Zusammenfassung des Tages: Worauf Investoren achten sollten

  1. Zentralbanken der EM: Signalisieren Brasilien und Südafrika den Beginn eines Zinssenkungszyklus? Eine sanfte Rhetorik wird die Nachfrage nach Risiko auf den Schwellenmärkten (Anleihen, Aktien) stützen, während unerwartet „hawkish“ Töne die Währungen (Real, Rand) lokal stärken und die Risikobereitschaft für EM-Vermögenswerte dämpfen könnten.
  2. Apple – Technologischer Benchmark: Der Bericht und die Prognose von Apple werden die Stimmung im Technologiesektor global bestimmen. Starke Verkäufe und eine optimistische Prognose werden eine positive Dynamik für den Nasdaq und S&P 500 setzen, während schwache Zahlen Gewinnmitnahmen im Technologie­bereich auslösen könnten. Investoren sollten bewerten, wie die Verbraucher auf die Neuheiten von Apple reagieren und ob das Wachstum der margenstarken Dienstleistungen anhält.
  3. Zahlungsnachfrage und Konsum: Die Ergebnisse von Visa (und dem morgendlichen Mastercard) dienen als Indikator für die Gesundheit der globalen Verbrauchernachfrage. Ein Anstieg der Zahlungs- und Reisetransaktionen wird die Robustheit der Wirtschaft trotz hoher Kredite bestätigen. Sollten die Zahlungsunternehmen jedoch Anzeichen einer Verlangsamung der Ausgaben feststellen, könnte dies die Besorgnisse über einen Rückgang des globalen Konsums im Jahr 2026 verstärken.

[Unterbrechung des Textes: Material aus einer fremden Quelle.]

-- ==== Sys2Proof/Machine/Sequencer.lean ====
section
/-! DEFINITION. The block's step: the length test, then one whole token (41_sequencer.md). -/

namespace Sys2Proof.Machine

/-- Fetch: what the bits at the cursor spell (R11, R50, R60). -/
def fetch (s : State) : DecodeResult := decode (streamBits s)

/-- Carry out what was fetched: a complete token has its effect; a token that the payload cuts short is
`TruncatedStream` at `CUR = 8 * PLEN`, with the data bytes of an unfinished `RAW` appended (R73, R131, R141). -/
def carryOut (d : DecodeResult) (s : State) : Result :=
  match d with
  | .token i _ => exec i s
  | .truncated data => raise .truncatedStream (appendAll data (exhaust s))

/-- One turn of the block (R82, R126): while `BUSY`, the equality test of the length, made here and nowhere else (R85),
then one token. While not `BUSY` it "does nothing and holds its state" (60_exceptions.md section 7; log 14). -/
def blockStep (s : State) : Result :=
  if s.status = .busy then
    if s.olen = s.tlen.toNat then .next { s with status := .done } else carryOut (fetch s) s
  else .next s

end Sys2Proof.Machine
end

  4. Europäische und asiatische Unternehmen: Die Blockveröffentlichung der Berichterstattung in Europa und Asien (SAP, Roche, Samsung, Hitachi usw.) wird die regionale Gewinnentwicklung zeigen. Über den Erwartungen liegende Veröffentlichungen werden den lokalen Indizes Euro Stoxx 50 und Nikkei 225 Auftrieb geben und bestätigen, dass sich die Wirtschaft an die neuen Gegebenheiten anpasst. Eine Serie von schwachen Berichten könnte jedoch die Volatilität verstärken und das Interesse der Investoren auf defensive Anlagen lenken.

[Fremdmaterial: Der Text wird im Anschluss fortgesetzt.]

-- ==== Sys2Proof/Safety.lean ====
section
/-! DEFINITION. The terms claims use: the block alone for some turns, what a decode owns, and the invariant. -/

namespace Sys2Proof

open Machine

/-- The block alone for `k` turns. A turn of the block always answers a next state; should it not, the run stays. -/
def runBlock : Nat → State → State
  | 0, s => s
  | k + 1, s =>
    match blockStep s with
    | .next t => runBlock k t
    | _ => s

/-- What the host can tell of a decode's outcome, and what the next turn depends on: the registers and memories of the
decode (R5, R27). -/
structure DecodeView where
  status : Status
  err : Err
  cur : Nat
  olen : Nat
  out : Memory
  mtf : Table
  deriving DecidableEq, Repr

/-- The part of a state that belongs to one decode (R27). -/
def decodeView (s : State) : DecodeView := ⟨s.status, s.err, s.cur, s.olen, s.out, s.mtf⟩

/-- The inputs of a decode are the same: `PLEN`, `TLEN`, and the payload bytes below `PLEN` (R5, R80). -/
def sameInputs (s t : State) : Prop :=
  s.plen = t.plen ∧ s.tlen = t.tlen ∧ ∀ a, a < s.plen.toNat → payloadByte s a = payloadByte t a

/-- The token is one of the copy class, told by the control bit 0 (R51). -/
def isCopyClass : Instr → Bool
  | .litU0 _ | .litU1 _ | .litU2 _ | .litU3 _ | .litU4 _ | .litIll _ _ => false
  | .cpy5 _ _ | .raw _ | .cpy10 _ _ | .cpy15 _ _ => true

/-- The unary count and the field `L` of a `LIT` (R52). -/
def litFields : Instr → Option (Nat × Nat)
  | .litU0 l => some (0, l.toNat)
  | .litU1 l => some (1, l.toNat)
  | .litU2 l => some (2, l.toNat)
  | .litU3 l => some (3, l.toNat)
  | .litU4 l => some (4, l.toNat)
  | .litIll u l => some (u, l)
  | .cpy5 _ _ | .raw _ | .cpy10 _ _ | .cpy15 _ _ => none

/-- The header bits, the offset and the length of a copy (R53, R58). -/
def copyFields : Instr → Option (Nat × Nat × Nat)
  | .cpy5 o len => some (8, o.toNat + 1, len)
  | .cpy10 o len => some (13, o.toNat + 1, len)
  | .cpy15 o len => some (17, o.toNat + 1, len)
  | .litU0 _ | .litU1 _ | .litU2 _ | .litU3 _ | .litU4 _ | .litIll _ _ | .raw _ => none

/-- The data bytes of a token that the block has read in full when the payload ends inside it: those of a `RAW` whose
eight bits are all there (R103, R141). -/
def dataReadBeforeEnd (i : Instr) (s : State) : List Byte :=
  match i with
  | .raw data => data.take ((8 * s.plen.toNat - s.cur - 13) / 8)
  | _ => []

/-- What no token and no turn of the block touches: the inputs of the decode, which the host alone writes (R14, R15,
R20, R43), and the model's own fields for the host agent and the free values. -/
structure KeepsHostSide (s t : State) : Prop where
  payload : t.payload = s.payload
  plen : t.plen = s.plen
  tlen : t.tlen = s.tlen
  hostMoves : t.hostMoves = s.hostMoves
  readData : t.readData = s.readData
  powerOns : t.powerOns = s.powerOns
  draws : t.draws = s.draws

/-- `STATUS` and `ERR` are as they were: the step raised no fault and ended no decode. -/
structure KeepsStatus (s t : State) : Prop where
  status : t.status = s.status
  err : t.err = s.err

/-- The `OUT` bytes outside the `n` positions from `a` on read as before. -/
def outSameOutside (a n : Nat) (s t : State) : Prop :=
  ∀ p, ¬ (a ≤ p ∧ p < a + n) → memRead t.out p = memRead s.out p

/-- A `LIT` of `bits` bits and index `i` has had its effect (R90, R93): the cursor is past the token, the byte at
position `i` of the table stands at `OUT[OLEN]` and at the front of the table, the entries before it have moved up by
one, and nothing else has changed. -/
structure LitEffect (bits i : Nat) (s t : State) : Prop where
  cur : t.cur = s.cur + bits
  olen : t.olen = s.olen + 1
  appended : memRead t.out s.olen = s.mtf.entries[i]?
  table : t.mtf.entries = s.mtf.entries[i]?.toList ++ s.mtf.entries.take i ++ s.mtf.entries.drop (i + 1)
  out : outSameOutside s.olen 1 s t
  status : KeepsStatus s t
  host : KeepsHostSide s t

/-- A copy of `bits` bits has had its effect (R109, R112): `len` bytes are appended, the `j`-th of them
`OUT[s - offset + (j mod offset)]` for `s` the old `OLEN`, and nothing else has changed. -/
structure CopyEffect (bits offset len : Nat) (s t : State) : Prop where
  cur : t.cur = s.cur + bits
  olen : t.olen = s.olen + len
  appended : ∀ j, j < len → memRead t.out (s.olen + j) = some (outByte s (s.olen - offset + j % offset))
  table : t.mtf = s.mtf
  out : outSameOutside s.olen len s t
  status : KeepsStatus s t
  host : KeepsHostSide s t

/-- A `RAW` of `bits` bits has had its effect (R103): its data bytes are appended in order, and nothing else has
changed. -/
structure RawEffect (bits : Nat) (data : List Byte) (s t : State) : Prop where
  cur : t.cur = s.cur + bits
  olen : t.olen = s.olen + data.length
  appended : ∀ j, j < data.length → memRead t.out (s.olen + j) = data[j]?
  table : t.mtf = s.mtf
  out : outSameOutside s.olen data.length s t
  status : KeepsStatus s t
  host : KeepsHostSide s t

/-- The fault code of a `LIT` with this unary count is one that claims may rest on: with `U >= 29` the document does not
show which of its two faults is reported (93_implementation_defined.md U3; log 11). -/
def codeShown (u : Nat) : Prop := u < 29

/-- The code is one that claims may rest on, for a token. -/
def tokenCodeShown (i : Instr) : Prop := ∀ u l, litFields i = some (u, l) → codeShown u

/-- The code is one that claims may rest on, for the bits at a token boundary. -/
def bitsCodeShown (bs : Bits) : Prop := ∀ u rest, bs = true :: (List.replicate u true ++ false :: rest) → codeShown u

/-- The state `t` is that of a `TruncatedStream` fault raised in `s` after the bytes `data` were appended (R131, R136,
R141): the cursor is at the end of the payload, and nothing but `CUR`, `OUT`, `OLEN`, `STATUS` and `ERR` has changed.
Where the code is not `shown` (U3), it may be that of `IndexOutOfRange`. -/
structure TruncatedEffect (shown : Prop) (data : List Byte) (s t : State) : Prop where
  status : t.status = .error
  err : t.err = .truncatedStream ∨ ¬ shown ∧ t.err = .indexOutOfRange
  cur : t.cur = 8 * s.plen.toNat
  olen : t.olen = s.olen + data.length
  appended : ∀ j, j < data.length → memRead t.out (s.olen + j) = data[j]?
  table : t.mtf = s.mtf
  out : outSameOutside s.olen data.length s t
  host : KeepsHostSide s t

/-- The payload read as one little-endian natural, `S` of R33: the sum of `P[a] * 2^(8a)` for `a < n`. -/
def payloadNumber (s : State) : Nat → Nat
  | 0 => 0
  | n + 1 => payloadNumber s n + (payloadByte s n).toNat * 2 ^ (8 * n)

/-- The invariant of the machine, over both agents' steps. -/
structure Inv (s : State) : Prop where
  /-- The payload memory is in its canonical form. -/
  payload_wf : Memory.wf s.payload = true
  /-- Every payload address exists (R10, R24). -/
  payload_range : ∀ c ∈ s.payload, c.1 < Config.payloadCapacity
  /-- The output memory is in its canonical form. -/
  out_wf : Memory.wf s.out = true
  /-- Exactly the positions below `OLEN` hold a value (R13, R19). -/
  out_filled : ∀ a, (memRead s.out a).isSome = true ↔ a < s.olen
  /-- Since the first START the table is a permutation (R16, R94). -/
  table_permutation : s.status ≠ .idle → Table.isPermutation s.mtf
  /-- `ERR != 0` exactly when `STATUS == ERROR` (R22). -/
  err_iff : s.err ≠ .none ↔ s.status = .error
  /-- The block writes only the codes 0, 2, 3, 4 to `ERR` (R22, R134). -/
  err_block : blockWrites s.err = true
  /-- `CUR <= 8 * PLEN` during a decode (R12, R75 (b)). -/
  cur_le : s.status = .busy → s.cur ≤ payloadBits s
  /-- `CUR` fits its 19 bits (R12). -/
  cur_width : s.cur ≤ 524280
  /-- At most three bytes are appended per bit read (R13). -/
  olen_le : s.olen ≤ 3 * s.cur

end Sys2Proof
end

  5. Makrodaten USA: Obwohl der Markt an die wöchentlichen Statistiken gewöhnt ist, könnten ein plötzlicher Anstieg der Anträge auf Arbeitslosenhilfe oder eine drastische Veränderung der Handelsbilanz/Aufträge die Erwartungen hinsichtlich der Fed-Politik beeinflussen. Investoren sollten darauf achten, ob der Trend einer „sanften Landung“ der Wirtschaft anhält: Niedrige Kündigungen, starke Produktion und ausgewogene Handelsbeziehungen werden das Vertrauen stärken, während negative Überraschungen die Gespräche über Rezessionsrisiken verstärken könnten.